Deal Announced, but Doubts Persist
News of the long-awaited accord between Washington and Tehran drove Brent oil futures down nearly five percent. However, those responsible for transporting crude and liquefied natural gas worldwide remain uncertain about the practical implications of the reopening, which U.S. President Donald Trump has said will occur on Friday.
Iran's semi-official Fars News Agency reported that transits will be free for 60 days, after which Tehran will begin charging fees. Future administration of navigation services in the strait will be determined jointly by Iran and Oman, according to the agency.
Industry Calls for Clarification
BIMCO, the world's largest trade association for shipowners, emphasized that key details still need clarification before transit can be considered safe. Angad Banga, CEO of maritime conglomerate The Caravel Group, which owns Fleet Management Limited, expressed caution: "From the bridge and the engine room where we're sitting, right now it looks very different to what the headlines may say. We've seen positive signals before, and I think ultimately what matters is what holds."

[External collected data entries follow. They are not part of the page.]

theorem warmReset_sound {b' : Bridge} (h : Sound b) (hs : b.warmReset = some b') : Sound b' := by
  unfold warmReset at hs
  split at hs
  · cases hs
  · cases hs
    generalize hb1 : setState { b with control := { b.control with
      idleTimer := none, audit := none, findings := [], emptying := false, stopStage := .none } } .warm = b1
    have h1 : Apart b1 ∧ Entries b1 := by
      have c1 : b1.cache = b.cache := by rw [← hb1]; simp
      have c2 : b1.misses = b.misses := by rw [← hb1]; simp
      exact ⟨⟨by rw [c1]; exact h.apart.nodup, by rw [c1, c2]; exact h.apart.missing⟩,
        by intro e hm; rw [c1] at hm; exact h.entries e hm⟩
    have h2 : Apart b1.abandonTaps ∧ Entries b1.abandonTaps := Grows.rests (Same.grows (by constructor <;> simp [abandonTaps])) h1
    have g3 : Grows { b1.abandonTaps with
        engine := Engine.unloaded .idle false
        mport := { b1.abandonTaps.mport with
          waiting := b1.abandonTaps.mport.waiting.filter (fun q => !engineAccess q.access)
          outstanding := b1.abandonTaps.mport.outstanding.map
            (fun q => { q with abandoned := q.abandoned || engineAccess q.access }) } } b1.abandonTaps.abandonMove :=
      freeMoveWaiters_grows _
    have h3 := g3.rests ⟨⟨h2.1.nodup, h2.1.missing⟩, h2.2⟩
    have g4 : Same b1.abandonTaps.abandonMove.abandonPending b1.abandonTaps.abandonMove.abandonPending.discardNotices :=
      discardNotices_same
    have h4 := g4.grows.rests ⟨⟨h3.1.nodup, h3.1.missing⟩, h3.2⟩
    refine warmCache_sound ⟨h4.1.nodup, h4.1.missing⟩ h4.2 ⟨.idle, false, ?_⟩
    exact g4.engine.trans g3.engine

end Control

end Sys2Proof.Machine
end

Major Japanese shipping companies, among the first to respond to the deal, echoed these concerns. Mitsui OSK Lines stated that close coordination with governments and insurance firms would be essential before it could send ships through the strait again. Nippon Yusen KK added that normalization of traffic depends on the specifics laid out in the agreement.
Limited Activity in the Strait
In the hours following the announcement, there was little activity in the strait, with only one liquefied natural gas tanker, Disha, testing the waters as it headed into the eastern arm of Hormuz toward the Gulf of Oman. The narrow width of the strait raises the risk of collisions if vessels rush to exit simultaneously.

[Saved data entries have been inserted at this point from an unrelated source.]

theorem witness_StartBeginsWithTheAnchorRead :
    startDue .pass 1 = true ∧ (rq 0x20000000 .beat4 true [1, 0, 0, 0]).coversStartWord 2 = true
    ∧ (rq 0x20000000 .beat4 true [1, 0, 0, 0]).startWord 2 = 1 := by
  decide +kernel

theorem witness_StopBeginsTheStopSequence :
    (∀ st ∈ [BridgeState.starting, .auditing, .run, .quiet], startDue st 2 = true
      ∧ Holds (ordered (live st) opStop 0 0) opStop ⟨opStop, 1, 0, 0, 77⟩ ∧ (ordered (live st) opStop 0 0).control.state = st)
    ∧ (rq 0x20000000 .beat4 true [2, 0, 0, 0]).coversStartWord 2 = true
    ∧ (rq 0x20000000 .beat4 true [2, 0, 0, 0]).startWord 2 = 2 := by
  decide +kernel

/-- The 32 bytes of an anchor, table base 0x100000, whose checks all pass. -/
def anchorBytes (count must : Byte) : List Byte :=
  [1, 0, 0, 0, 0, 0, 16, 0, 0, 0, 32, 0, 0, 32, 0, 64, count, 0, 4, must, 8, 3, 244, 1, 3, 1, 1, 0, 9, 1, 0, 0]

/-- The machine in STARTING with its anchor read at memory. -/
def anchorWait (bytes : List Byte) : State :=
  { on (awaits { live .starting with control := { (live .starting).control with settings := none } } .anchorRead false
      0x20000000 [] 32) with mem := Memory.writeBytes [] 0x20000000 bytes }

theorem witness_AnchorReadLeadsToPassOrAuditing :
    (∀ bytes ∈ [anchorBytes 8 12, anchorBytes 1 12, anchorBytes 8 8],
      AnswerDue (anchorWait bytes) 9 isAnchorRead ⟨9, .anchorRead, false, 0x20000000, [], 32, false⟩
      ∧ (anchorWait bytes).chip.control.state = .starting)
    ∧ (Settings.ofBytes (Memory.readBytes (anchorWait (anchorBytes 8 12)).mem 0x20000000 32)).startRefusal 2 = none
    ∧ (Settings.ofBytes (Memory.readBytes (anchorWait (anchorBytes 1 12)).mem 0x20000000 32)).startRefusal 2 = some .layout
    ∧ (Settings.ofBytes (Memory.readBytes (anchorWait (anchorBytes 8 8)).mem 0x20000000 32)).startRefusal 2 = some .levels := by
  decide +kernel

/-- Requests that waited in STARTING with no regions known: of the aperture, of a table, of neither. -/
def unclassified (b : Bridge) (c : RequestClass) : Bridge :=
  { b with iport := ⟨[⟨3, rq 0x40002000 .beat4 false [], c, .waiting, []⟩, ⟨4, rq 0x100000 .beat4 false [], c, .waiting, []⟩,
    ⟨5, rq 0x5000 .beat4 false [], c, .waiting, []⟩], []⟩ }

/-- They are classified when the regions become known, when the start is refused, and when the bridge reaches RUN. -/
theorem test_waiting_requests_are_classified :
    (∀ q ∈ [(anchorBytes 8 12, [RequestClass.apertureWait, .tableWait, .plain]), (anchorBytes 1 12, [.plain, .plain, .plain])],
      (chip? (exec (.anchorReadDone 9 true) { anchorWait q.1 with chip := unclassified (anchorWait q.1).chip .unknown })).map
        (fun b => b.iport.inflight.map (·.cls)) = some q.2)
    ∧ ((unclassified (auditing (.move 3)) .unknown).auditNext ⟨.move 3, [], 0, []⟩).iport.inflight.map (·.cls)
        = [.tap, .table, .plain]
    ∧ ((auditing (.move 3)).auditNext ⟨.move 3, [], 0, []⟩).command.wake = true := by
  decide +kernel

/-- The machine in AUDITING with a read or a write of `p` at memory, the descriptor's bytes there. -/
def auditWait (p : AuditPosition) (access : Access) (write : Bool) (addr : Nat) (bytes : List Byte) (k : Nat) : State :=
  { on (awaits (auditing p) access write addr [] k) with mem := Memory.writeBytes [] addr bytes }

/-- A command ring. -/
def ring8 : Descriptor := { rg 0 0 with itemSize := 8, condition := condNone }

Anoop Singh, global head of shipping research at Oil Brokerage Ltd., noted varying risk appetites among shipowners: "Shipowners are on a risk spectrum — the Japanese, Koreans and Chinese are less open to high risk, while the Greeks have a different appetite — so we may see some people gearing up. But by and large the rest of the market is still seeking more details and assurance before proceeding."
Impact on Global Energy Trade
The Strait of Hormuz, a vital conduit for global oil and gas, has been at the heart of the conflict since the first days of strikes on Iran. The disruption has upended the global energy trade, cutting off some of the world's top producers and forcing major players to resort to dark transits or government-to-government negotiations to move cargo.

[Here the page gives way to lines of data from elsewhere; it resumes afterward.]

-- ==== Sys2Proof/Proofs/Settling.lean ====
section
/-! What every operation of the bridge keeps, first of those that the bridge does by itself: the invariants about counts, handles,
settings and indices (`Orderly`), and the engine, the trigger unit, the granted requests and the working copies (`Settles`). Each
is a relation of a bridge and a later one that holds of a chain of operations when it holds of each, so every operation has one
lemma and a compound one is a chain. -/

namespace Sys2Proof.Machine

open Bridge

/-! ## The invariants kept from one bridge to a later one -/

/-- The invariants of Safety.lean but the laws of the structures last from `b` to `b'`. -/
structure Orderly (b b' : Bridge) : Prop where
  cache : CacheOk b → CacheOk b'
  inFlight : InFlightOk b → InFlightOk b'
  fairness : FairnessOk b → FairnessOk b'
  notices : NoticesOk b → NoticesOk b'
  handles : HandlesOk b → HandlesOk b'
  settings : SettingsOk b → SettingsOk b'
  pending : PendingOk b → PendingOk b'

theorem Orderly.refl (b : Bridge) : Orderly b b := ⟨id, id, id, id, id, id, id⟩

theorem Orderly.trans {a b c : Bridge} (h : Orderly a b) (g : Orderly b c) : Orderly a c :=
  ⟨g.cache ∘ h.cache, g.inFlight ∘ h.inFlight, g.fairness ∘ h.fairness, g.notices ∘ h.notices, g.handles ∘ h.handles,
    g.settings ∘ h.settings, g.pending ∘ h.pending⟩

theorem HandlesOk.of_sublist {b b' : Bridge}
    (requests : (b'.iport.inflight.map InFlight.id).Sublist (b.iport.inflight.map InFlight.id))
    (handle : b.nextHandle ≤ b'.nextHandle) (h : HandlesOk b) : HandlesOk b' := by
  obtain ⟨distinct, below⟩ := h
  refine ⟨distinct.sublist requests, fun r mem => ?_⟩
  obtain ⟨x, was, same⟩ := List.mem_map.mp (requests.subset (List.mem_map_of_mem mem))
  rw [← same]
  exact Nat.lt_of_lt_of_le (below x was) handle

/-- A count that an operation leaves as it is stays within any bound that it may exceed only where it did before. -/
@[simp] theorem unchanged_within (limit n : Nat) : n ≤ max limit n := Nat.le_max_right limit n

/-- An operation that takes no request, grants none and brings no settings: what it does to the counts. -/
structure Counts (b b' : Bridge) : Prop where
  requests : (b'.iport.inflight.map InFlight.id).Sublist (b.iport.inflight.map InFlight.id)
  handle : b.nextHandle ≤ b'.nextHandle
  fairness : b'.mport.fairness ≤ max 8 b.mport.fairness
  queue : b'.notices.queue.length ≤ max 8 b.notices.queue.length
  dropped : b'.control.dropped ≤ max 65535 b.control.dropped
  settings : b'.control.settings = b.control.settings ∨ b'.control.settings = none

/-- An operation whose effect on the cache and on the pending set is known. -/
theorem Orderly.of {b b' : Bridge} (counts : Counts b b') (cache : CacheOk b → CacheOk b')
    (pending : PendingOk b → PendingOk b') : Orderly b b' where
  cache := cache
  inFlight bounded := by
    have shorter := counts.requests.length_le
    rw [List.length_map, List.length_map] at shorter
    exact Nat.le_trans shorter bounded
  fairness := by
    have bounded := counts.fairness
    unfold FairnessOk
    omega
  notices := by
    have queue := counts.queue
    have dropped := counts.dropped
    unfold NoticesOk
    omega
  handles := HandlesOk.of_sublist counts.requests counts.handle
  settings levels g inUse := by
    rcases counts.settings with same | none_left
    · exact levels g (same ▸ inUse)
    · rw [none_left] at inUse
      cases inUse
  pending := pending

/-- The cache's invariant reads the entries and the miss list only. -/
theorem CacheOk.congr {b b' : Bridge} (cache : b'.cache = b.cache) (misses : b'.misses = b.misses) (h : CacheOk b) :
    CacheOk b' := by
  unfold CacheOk
  rw [cache, misses]
  exact h

theorem PendingOk.congr {b b' : Bridge} (same : b'.trigger.pending = b.trigger.pending) (h : PendingOk b) :
    PendingOk b' := by
  unfold PendingOk
  rw [same]
  exact h

/-! ## What the bridge does by itself leaves more -/

/-- Every working copy of `b'` stood in `b`, with its pin, its reservation and its item access. -/
def Held (b b' : Bridge) : Prop :=
  ∀ e' ∈ b'.cache, e'.state.isFetching = false → ∃ e ∈ b.cache, e.state.isFetching = false ∧ e'.index = e.index
    ∧ e'.copy = e.copy ∧ e'.pin = e.pin ∧ e'.reservation = e.reservation ∧ e'.busy = e.busy

theorem Held.refl (b : Bridge) : Held b b := fun e mem there => ⟨e, mem, there, rfl, rfl, rfl, rfl, rfl⟩

theorem Held.trans {a b c : Bridge} (h : Held a b) (g : Held b c) : Held a c := by
  intro e'' mem there
  obtain ⟨e', mem', there', index', copy', pin', reservation', busy'⟩ := g e'' mem there
  obtain ⟨e, mem, there, index, copy, pin, reservation, busy⟩ := h e' mem' there'
  exact ⟨e, mem, there, index'.trans index, copy'.trans copy, pin'.trans pin, reservation'.trans reservation,
    busy'.trans busy⟩

/-- The entries are as before, or fewer. -/
theorem Held.of_subset {b b' : Bridge} (fewer : b'.cache ⊆ b.cache) : Held b b' :=
  fun e mem there => ⟨e, fewer mem, there, rfl, rfl, rfl, rfl, rfl⟩

/-- The operation keeps the invariants, and changes neither the engine, the trigger unit, the granted requests, the fairness
count, the straps and the draws, nor any working copy. -/
structure Settles (b b' : Bridge) : Prop extends Orderly b b' where
  engine : b'.engine = b.engine
  trigger : b'.trigger = b.trigger
  outstanding : b'.mport.outstanding = b.mport.outstanding
  count : b'.mport.fairness = b.mport.fairness
  straps : b'.control.straps = b.control.straps
  draws : b'.freeDraws = b.freeDraws
  held : CacheOk b → Held b b'

theorem Settles.refl (b : Bridge) : Settles b b := ⟨Orderly.refl b, rfl, rfl, rfl, rfl, rfl, rfl, fun _ => Held.refl b⟩

theorem Settles.trans {a b c : Bridge} (h : Settles a b) (g : Settles b c) : Settles a c where
  toOrderly := h.toOrderly.trans g.toOrderly
  engine := g.engine.trans h.engine
  trigger := g.trigger.trans h.trigger
  outstanding := g.outstanding.trans h.outstanding
  count := g.count.trans h.count
  straps := g.straps.trans h.straps
  draws := g.draws.trans h.draws
  held ok := (h.held ok).trans (g.held (h.cache ok))

/-- What an operation of the settling leaves beside the entries. -/
structure Frame (b b' : Bridge) : Prop where
  requests : (b'.iport.inflight.map InFlight.id).Sublist (b.iport.inflight.map InFlight.id)
  handle : b.nextHandle ≤ b'.nextHandle
  queue : b'.notices.queue.length ≤ max 8 b.notices.queue.length
  dropped : b'.control.dropped ≤ max 65535 b.control.dropped
  settings : b'.control.settings = b.control.settings ∨ b'.control.settings = none
  engine : b'.engine = b.engine
  trigger : b'.trigger = b.trigger
  outstanding : b'.mport.outstanding = b.mport.outstanding
  count : b'.mport.fairness = b.mport.fairness
  straps : b'.control.straps = b.control.straps
  draws : b'.freeDraws = b.freeDraws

Traffic through the strait has slowed dramatically since U.S. and Israeli strikes began at the end of February, sinking to a fraction of the pre-war average of about 135 transits daily. In theory, even a temporary peace deal should release millions of barrels of oil that have been trapped for months in the Persian Gulf. However, shipowners and traders are waiting for concrete assurances before committing to safe passage.